Like Parallel, 871 arrived without advance notice. On Spotify, it appears under Hebden’s 00110100 01010100 alias, as did 2013’s 0181. That album collected unreleased songs from between 1997 and 2001; 871 ventures further back, to the period between 1995 and 1997. Unlike 0181, which took the form of a 38-minute mixtape full of stops and starts, the new record is presented as a collection of serially numbered standalone tracks, but the material here is stranger. There are blasts of overdriven electric guitar, effects-pedal experiments steeped in line noise, and even a folk song played on hard-panned acoustic guitars. At the time, Hebden was still playing in Fridge; he wouldn’t release the first Four Tet EP until 1998. There are glimmers of the palette that would come to define Four Tet’s work, but mostly these pieces show the influence of the decade’s mischievously experimental spirit. Track 5 smolders like Flying Saucer Attack remixing GAS; the breakbeats and ringing guitars of track 18 have an unmistakable shoegaze feel. One song even sounds a little like a rudimentary take on DJ Shadow—and, in the process, offers a glimpse of the beat-oriented work that would take shape on 1999’s Dialogue and 2001’s Pause. Several of the most interesting cuts suggest that, like many of his ’90s peers, Hebden was listening to a lot of Neu! and BBC Radiophonic Workshop, and translating those signals into chugging pulses wreathed in squealing oscillators. The highlight is track 10, a nine-minute excursion in swollen low end and buzzing drones that sounds like it could have come from the 1995 compilation Macro Dub Infection, the era’s pivotal collision of ambient, post-rock, and dub.

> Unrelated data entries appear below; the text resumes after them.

/-! ### Earpiece identification and profiles (06) -/

/-- IDENTIFY is refused BUSY while a probe runs (R124). An admitted IDENTIFY, and a debounce timer that has run down on a
PRESENT or ABSENT earpiece (R123), start a probe: PROBING, no steps read, B0 driven, 96 frames on the settle timer, the
debounce timer stopped, the ID, rest reading and profile kept, and the gate of an earpiece that leaves PRESENT at 0 with
target 0 (R119, R130). BUSY and ACCEPTED have no result by the model's reading (log entry 11), and the gate's step is the
model's too (log entry 21). -/
def Obligations.ProbesStart : Prop :=
  ∀ (s : State) (e : Earpiece),
    let started : State → State := fun r =>
      let v := r.putAcc e { r.acc e with
        state := .probing, readings := [], debounce := none, bias := some 0, settle := some 96 }
      if (r.acc e).state = .present then v.putGate e { cur := 0, target := 0, step := 0 } else v
    (∀ (p : Port) (tag earpiece : Byte) (w : Window), s.spelled p (.identify p earpiece) = some tag →
      earpiece.toNat = e.val → s.access.governing p (earDest e) = some w → w.listenOnly = false →
      ((s.acc e).state = .probing → exec (.identify p earpiece) s =
        .next ((s.endTransaction p).reply p tag { outcome := .busy })) ∧
      ((s.acc e).state ≠ .probing → exec (.identify p earpiece) s =
        .next ((started (s.endTransaction p)).reply p tag { outcome := .accepted }))) ∧
    ((s.acc e).debounce = some 0 → (s.acc e).state = .present ∨ (s.acc e).state = .absent →
      exec (.debounceExpiry e) s = .next (started s))

/-- Each expiry of the settle timer reads the contacts under the bias being driven: the first three readings drive the next
bias and restart the timer with 96 frames (R120). The fourth completes the probe (R121): the ID is assembled, the rest reading
is the fourth reading; 0xFFF gives ABSENT with profile 0, any other ID PRESENT with the looked-up profile and a gate opening
over 48 frames; the debounce timer runs at once where the reading under B3 already differs (R123); one ACCESSORY notice goes
to every covering port (R126). -/
def Obligations.ProbesStepAndComplete : Prop :=
  ∀ (s : State) (e : Earpiece) (b : Fin 4), (s.acc e).state = .probing → (s.acc e).settle = some 0 →
    (s.acc e).bias = some b →
    let a := s.acc e
    let r := a.sense.get b
    (∀ b' : Fin 4, a.readings.length < 3 → b'.val = a.readings.length + 1 →
      exec (.settleTimerExpiry e) s =
        .next (s.putAcc e { a with readings := a.readings ++ [r], bias := some b', settle := some 96 })) ∧
    ∀ r0 r1 r2, a.readings = [r0, r1, r2] →
      let digit : Nat → Nat := fun k =>
        8 * (r0.getLsbD k).toNat + 4 * (r1.getLsbD k).toNat + 2 * (r2.getLsbD k).toNat + (r.getLsbD k).toNat
      let id : BitVec 12 := BitVec.ofNat 12 (256 * digit 2 + 16 * digit 1 + digit 0)
      let done : Accessory :=
        { a with id := id, rest := r, readings := [], settle := none,
                 state := if id = 0xFFF then .absent else .present,
                 profile := if id = 0xFFF then 0 else lookup s.ident.profiles id,
                 debounce := if a.sense.get 3 = r then none else some 960 }
      let v := s.putAcc e done
      let v' := if id = 0xFFF then v else v.putGate e ((s.gate e).aim 65536 48)
      exec (.settleTimerExpiry e) s =
        .next (v'.postAll (((List.finRange 4).filter fun p => s.access.covers p (earDest e)).map fun p =>
          (p, { kind := .accessory, subject := BitVec.ofNat 8 e.val, d0 := BitVec.ofNat 8 (id.toNat / 256),
                d1 := BitVec.ofNat 8 id.toNat, d2 := done.state.code, d3 := BitVec.ofNat 8 done.profile.val })))

/-- Plug detect, while an earpiece is PRESENT or ABSENT: a reading under B3 that differs from the rest reading starts the
debounce timer with 960 frames where it is stopped and leaves a running one alone; a return to the rest reading stops it
(R123). In PROBING and UNKNOWN nothing is watched. That a change names the answers under all four biases is the model's (log
entry 8). -/
def Obligations.PlugDetectWatchesTheContacts : Prop :=
  ∀ (s : State) (e : Earpiece) (b0 b1 b2 b3 : Contacts),
    let a := { s.acc e with sense := #v[b0, b1, b2, b3] }
    ((s.acc e).state = .probing ∨ (s.acc e).state = .unknown →
      exec (.contactReadingChange e b0 b1 b2 b3) s = .next (s.putAcc e a)) ∧
    ((s.acc e).state = .present ∨ (s.acc e).state = .absent →
      (b3 = (s.acc e).rest → exec (.contactReadingChange e b0 b1 b2 b3) s = .next (s.putAcc e { a with debounce := none })) ∧
      (b3 ≠ (s.acc e).rest → (s.acc e).debounce = none →
        exec (.contactReadingChange e b0 b1 b2 b3) s = .next (s.putAcc e { a with debounce := some 960 })) ∧
      (b3 ≠ (s.acc e).rest → (s.acc e).debounce ≠ none →
        exec (.contactReadingChange e b0 b1 b2 b3) s = .next (s.putAcc e a)))

/-- SET_PROFILE from the holder stores the profile, profile 0 keeping its valid switch and match ID; every PRESENT earpiece is
looked up afresh: the lowest valid profile from 1 to 7 with its ID, otherwise profile 0 (R127); the reply counts the earpieces
whose index changed, and each raises one ACCESSORY notice, in ascending order (R128). -/
def Obligations.SetProfileLooksUpAfresh : Prop :=
  (∀ (t : Vector Profile 8) (id : BitVec 12),
    let hit : ProfileIx → Prop := fun i => i ≠ 0 ∧ (t.get i).valid = true ∧ (t.get i).matchId = id
    ((∃ i, hit i) → hit (lookup t id) ∧ ∀ j, j < lookup t id → ¬ hit j) ∧ ((∀ i, ¬ hit i) → lookup t id = 0)) ∧
  ∀ (s : State) (p : Port) (tag index valid ceiling ear : Byte) (matchId : BitVec 16) (i : ProfileIx) (m : EarMode) (c : Level),
    s.spelled p (.setProfile p index valid matchId ceiling ear) = some tag → s.access.holder = some p →
    index.toNat = i.val → ear = m.code → c.val = min 127 ceiling.toNat →
    ∃ (t : Vector Profile 8) (accs : Vector Accessory 16),
      let moved := (List.finRange 16).filter fun e => decide ((accs.get e).profile ≠ (s.acc e).profile)
      (∀ j, j ≠ i → t.get j = s.ident.profiles.get j) ∧
      (t.get i).ceiling = c ∧ (t.get i).ear = m ∧
      (i ≠ 0 → (t.get i).valid = decide (valid ≠ 0) ∧ (t.get i).matchId.toNat = matchId.toNat % 4096) ∧
      (i = 0 → (t.get i).valid = (s.ident.profiles.get 0).valid ∧ (t.get i).matchId = (s.ident.profiles.get 0).matchId) ∧
      (∀ e, (s.acc e).state = .present → accs.get e = { s.acc e with profile := lookup t (s.acc e).id }) ∧
      (∀ e, (s.acc e).state ≠ .present → accs.get e = s.acc e) ∧
      exec (.setProfile p index valid matchId ceiling ear) s =
        .next (({ s.endTransaction p with ident := { accs := accs, profiles := t } }.postAll
          (moved.flatMap fun e => ((List.finRange 4).filter fun q => s.access.covers q (earDest e)).map fun q =>
            (q, { kind := .accessory, subject := BitVec.ofNat 8 e.val, d0 := BitVec.ofNat 8 ((s.acc e).id.toNat / 256),
                  d1 := BitVec.ofNat 8 (s.acc e).id.toNat, d2 := (s.acc e).state.code,
                  d3 := BitVec.ofNat 8 (accs.get e).profile.val }))).reply p tag
          { outcome := .ok, results := [BitVec.ofNat 8 moved.length] })

/-! ### Field lines (07) -/

/-- A change of a line's state stores its cause, raises FIELD_STATE to every port that covers the line's return, and reports
the tracked line's entry into LOCKED or exit from it to the reference unit in the same event, after the notice (R153, R154):
an entry makes the field stability SETTLING for 4,800 frames, an exit makes it ABSENT, and the exit of the active line makes
CRYSTAL active (R157, R162). -/
def Obligations.LineChangesAreReported : Prop :=
  ∀ (s : State) (k : Line) (l : LineRec) (cause : LineCause),
    let v := (s.putLine k { l with lastCause := cause }).postAll
      (((List.finRange 4).filter fun p => s.access.covers p (lineDest k)).map fun p =>
        (p, { kind := .fieldState, subject := BitVec.ofNat 8 k.val, d0 := l.state.code, d1 := cause.code }))
    let r := s.reference
    let left := { r with field := .absent, fieldSettle := none }
    (r.tracked ≠ some k ∨ ((s.line k).state = .locked ↔ l.state = .locked) → s.changeLine k l cause = v) ∧
    (r.tracked = some k → (s.line k).state ≠ .locked → l.state = .locked →
      s.changeLine k l cause = { v with reference := { r with field := .settling, fieldSettle := some 4800 } }) ∧
    (r.tracked = some k → (s.line k).state = .locked → l.state ≠ .locked →
      (r.active ≠ .field k → s.changeLine k l cause = { v with reference := left }) ∧
      (r.active = .field k →
        let lost := { left with active := .crystal, state := if r.state = .steady then .holdover else r.state }
        s.changeLine k l cause = { v with reference := lost }.postAll ((List.finRange 4).map fun p =>
          (p, { kind := .reference, subject := 0, d0 := 1, d1 := r.selected.code, d2 := lost.state.code, d3 := 5 }))))
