-- ==== Sys2Proof/Laws/State.lean ====
section
/-! SUPPORT. One lemma per field per update of State, true by rfl, and the laws of reading a table after writing it. -/

namespace Sys2Proof.Machine

/-! ### Tables -/

/-- Reading a table is reading its element. -/
theorem get_eq_getElem {α : Type} {n : Nat} (v : Vector α n) (i : Fin n) : v.get i = v[i.val] := rfl

@[simp] theorem get_put_same {α : Type} {n : Nat} (v : Vector α n) (i : Fin n) (x : α) : (put v i x).get i = x := by
  simp only [put, get_eq_getElem, Vector.getElem_set_self]

theorem get_put_ne {α : Type} {n : Nat} (v : Vector α n) {i j : Fin n} (h : j ≠ i) (x : α) :
    (put v i x).get j = v.get j := by
  have h' : i.val ≠ j.val := fun e => h (Fin.ext e.symm)
  simp only [put, get_eq_getElem, Vector.getElem_set_ne _ _ h']

theorem get_put {α : Type} {n : Nat} (v : Vector α n) (i j : Fin n) (x : α) :
    (put v i x).get j = if j = i then x else v.get j := by
  by_cases h : j = i
  · subst h; simp
  · simp [h, get_put_ne v h x]

@[simp] theorem get_remap {α β : Type} {n : Nat} (v : Vector α n) (f : Fin n → α → β) (i : Fin n) :
    (remap v f).get i = f i (v.get i) := by
  simp [remap]

@[simp] theorem get_replicate {α : Type} {n : Nat} (x : α) (i : Fin n) : (Vector.replicate n x).get i = x := by
  simp only [get_eq_getElem, Vector.getElem_replicate]

theorem vector_ext_get {α : Type} {n : Nat} {v w : Vector α n} (h : ∀ i, v.get i = w.get i) : v = w := by
  apply Vector.ext
  intro i hi
  exact h ⟨i, hi⟩

@[simp] theorem put_get {α : Type} {n : Nat} (v : Vector α n) (i : Fin n) : put v i (v.get i) = v := by
  apply vector_ext_get
  intro j
  rw [get_put]
  split
  · next h => rw [h]
  · rfl

@[simp] theorem put_put {α : Type} {n : Nat} (v : Vector α n) (i : Fin n) (x y : α) : put (put v i x) i y = put v i y := by
  apply vector_ext_get
  intro j
  rw [get_put, get_put, get_put]
  split <;> rfl

/-! ### Fields of updates -/

@[simp] theorem putPort_nresetLow (s : State) (p : Port) (r : PortRec) : (s.putPort p r).nresetLow = s.nresetLow := rfl
@[simp] theorem putPort_access (s : State) (p : Port) (r : PortRec) : (s.putPort p r).access = s.access := rfl
@[simp] theorem putPort_route (s : State) (p : Port) (r : PortRec) : (s.putPort p r).route = s.route := rfl
@[simp] theorem putPort_mix (s : State) (p : Port) (r : PortRec) : (s.putPort p r).mix = s.mix := rfl
@[simp] theorem putPort_foldback (s : State) (p : Port) (r : PortRec) : (s.putPort p r).foldback = s.foldback := rfl
@[simp] theorem putPort_ident (s : State) (p : Port) (r : PortRec) : (s.putPort p r).ident = s.ident := rfl
@[simp] theorem putPort_field (s : State) (p : Port) (r : PortRec) : (s.putPort p r).field = s.field := rfl
@[simp] theorem putPort_reference (s : State) (p : Port) (r : PortRec) : (s.putPort p r).reference = s.reference := rfl
@[simp] theorem putPort_pending (s : State) (p : Port) (r : PortRec) : (s.putPort p r).pending = s.pending := rfl

@[simp] theorem putDest_nresetLow (s : State) (d : Dest) (r : DestRec) : (s.putDest d r).nresetLow = s.nresetLow := rfl
@[simp] theorem putDest_ports (s : State) (d : Dest) (r : DestRec) : (s.putDest d r).ports = s.ports := rfl
@[simp] theorem putDest_access (s : State) (d : Dest) (r : DestRec) : (s.putDest d r).access = s.access := rfl
@[simp] theorem putDest_mix (s : State) (d : Dest) (r : DestRec) : (s.putDest d r).mix = s.mix := rfl
@[simp] theorem putDest_foldback (s : State) (d : Dest) (r : DestRec) : (s.putDest d r).foldback = s.foldback := rfl
@[simp] theorem putDest_ident (s : State) (d : Dest) (r : DestRec) : (s.putDest d r).ident = s.ident := rfl
@[simp] theorem putDest_field (s : State) (d : Dest) (r : DestRec) : (s.putDest d r).field = s.field := rfl
@[simp] theorem putDest_reference (s : State) (d : Dest) (r : DestRec) : (s.putDest d r).reference = s.reference := rfl
@[simp] theorem putDest_pending (s : State) (d : Dest) (r : DestRec) : (s.putDest d r).pending = s.pending := rfl

@[simp] theorem putTrim_nresetLow (s : State) (x : Source) (r : Ramp) : (s.putTrim x r).nresetLow = s.nresetLow := rfl
@[simp] theorem putTrim_ports (s : State) (x : Source) (r : Ramp) : (s.putTrim x r).ports = s.ports := rfl
@[simp] theorem putTrim_access (s : State) (x : Source) (r : Ramp) : (s.putTrim x r).access = s.access := rfl
@[simp] theorem putTrim_mix (s : State) (x : Source) (r : Ramp) : (s.putTrim x r).mix = s.mix := rfl
@[simp] theorem putTrim_foldback (s : State) (x : Source) (r : Ramp) : (s.putTrim x r).foldback = s.foldback := rfl
@[simp] theorem putTrim_ident (s : State) (x : Source) (r : Ramp) : (s.putTrim x r).ident = s.ident := rfl
@[simp] theorem putTrim_field (s : State) (x : Source) (r : Ramp) : (s.putTrim x r).field = s.field := rfl
@[simp] theorem putTrim_reference (s : State) (x : Source) (r : Ramp) : (s.putTrim x r).reference = s.reference := rfl
@[simp] theorem putTrim_pending (s : State) (x : Source) (r : Ramp) : (s.putTrim x r).pending = s.pending := rfl

@[simp] theorem putGate_nresetLow (s : State) (e : Earpiece) (r : Ramp) : (s.putGate e r).nresetLow = s.nresetLow := rfl
@[simp] theorem putGate_ports (s : State) (e : Earpiece) (r : Ramp) : (s.putGate e r).ports = s.ports := rfl
@[simp] theorem putGate_access (s : State) (e : Earpiece) (r : Ramp) : (s.putGate e r).access = s.access := rfl
@[simp] theorem putGate_route (s : State) (e : Earpiece) (r : Ramp) : (s.putGate e r).route = s.route := rfl
@[simp] theorem putGate_foldback (s : State) (e : Earpiece) (r : Ramp) : (s.putGate e r).foldback = s.foldback := rfl
@[simp] theorem putGate_ident (s : State) (e : Earpiece) (r : Ramp) : (s.putGate e r).ident = s.ident := rfl
@[simp] theorem putGate_field (s : State) (e : Earpiece) (r : Ramp) : (s.putGate e r).field = s.field := rfl
@[simp] theorem putGate_reference (s : State) (e : Earpiece) (r : Ramp) : (s.putGate e r).reference = s.reference := rfl
@[simp] theorem putGate_pending (s : State) (e : Earpiece) (r : Ramp) : (s.putGate e r).pending = s.pending := rfl

@[simp] theorem putFb_nresetLow (s : State) (e : Earpiece) (f : Foldback) : (s.putFb e f).nresetLow = s.nresetLow := rfl
@[simp] theorem putFb_ports (s : State) (e : Earpiece) (f : Foldback) : (s.putFb e f).ports = s.ports := rfl
@[simp] theorem putFb_access (s : State) (e : Earpiece) (f : Foldback) : (s.putFb e f).access = s.access := rfl
@[simp] theorem putFb_route (s : State) (e : Earpiece) (f : Foldback) : (s.putFb e f).route = s.route := rfl
@[simp] theorem putFb_mix (s : State) (e : Earpiece) (f : Foldback) : (s.putFb e f).mix = s.mix := rfl
@[simp] theorem putFb_ident (s : State) (e : Earpiece) (f : Foldback) : (s.putFb e f).ident = s.ident := rfl
@[simp] theorem putFb_field (s : State) (e : Earpiece) (f : Foldback) : (s.putFb e f).field = s.field := rfl
@[simp] theorem putFb_reference (s : State) (e : Earpiece) (f : Foldback) : (s.putFb e f).reference = s.reference := rfl
@[simp] theorem putFb_pending (s : State) (e : Earpiece) (f : Foldback) : (s.putFb e f).pending = s.pending := rfl

@[simp] theorem putAcc_nresetLow (s : State) (e : Earpiece) (a : Accessory) : (s.putAcc e a).nresetLow = s.nresetLow := rfl
@[simp] theorem putAcc_ports (s : State) (e : Earpiece) (a : Accessory) : (s.putAcc e a).ports = s.ports := rfl
@[simp] theorem putAcc_access (s : State) (e : Earpiece) (a : Accessory) : (s.putAcc e a).access = s.access := rfl
@[simp] theorem putAcc_route (s : State) (e : Earpiece) (a : Accessory) : (s.putAcc e a).route = s.route := rfl
@[simp] theorem putAcc_mix (s : State) (e : Earpiece) (a : Accessory) : (s.putAcc e a).mix = s.mix := rfl
@[simp] theorem putAcc_foldback (s : State) (e : Earpiece) (a : Accessory) : (s.putAcc e a).foldback = s.foldback := rfl
@[simp] theorem putAcc_field (s : State) (e : Earpiece) (a : Accessory) : (s.putAcc e a).field = s.field := rfl
@[simp] theorem putAcc_reference (s : State) (e : Earpiece) (a : Accessory) : (s.putAcc e a).reference = s.reference := rfl
@[simp] theorem putAcc_pending (s : State) (e : Earpiece) (a : Accessory) : (s.putAcc e a).pending = s.pending := rfl

@[simp] theorem putLine_nresetLow (s : State) (k : Line) (l : LineRec) : (s.putLine k l).nresetLow = s.nresetLow := rfl
@[simp] theorem putLine_ports (s : State) (k : Line) (l : LineRec) : (s.putLine k l).ports = s.ports := rfl
@[simp] theorem putLine_access (s : State) (k : Line) (l : LineRec) : (s.putLine k l).access = s.access := rfl
@[simp] theorem putLine_route (s : State) (k : Line) (l : LineRec) : (s.putLine k l).route = s.route := rfl
@[simp] theorem putLine_mix (s : State) (k : Line) (l : LineRec) : (s.putLine k l).mix = s.mix := rfl
@[simp] theorem putLine_foldback (s : State) (k : Line) (l : LineRec) : (s.putLine k l).foldback = s.foldback := rfl
@[simp] theorem putLine_ident (s : State) (k : Line) (l : LineRec) : (s.putLine k l).ident = s.ident := rfl
@[simp] theorem putLine_reference (s : State) (k : Line) (l : LineRec) : (s.putLine k l).reference = s.reference := rfl
@[simp] theorem putLine_pending (s : State) (k : Line) (l : LineRec) : (s.putLine k l).pending = s.pending := rfl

Listeners who were familiar with this terrain in the ’90s—Other Music regulars, subscribers to The Wire—may find 871 a welcome flashback to a moment in left-field music where anything felt possible and almost nothing was set in stone. Fans of Four Tet’s sleeker work may be taken aback by the roughness of these pieces. But, combined with the most exploratory moments of Parallel, 871 fleshes out a wide-angled portrait of Hebden’s creative practice. It’s been years since he played by industry rules; he puts out what he wants, when he wants, under whatever name (or alphabet) suits his whim. These two sprawling, unpredictable albums, released just nine months after the carefully constructed Sixteen Oceans, validate Hebden’s trust in his instincts. At its best, Four Tet’s music thrives on immediacy, honesty, and candor, and these records have it in spades.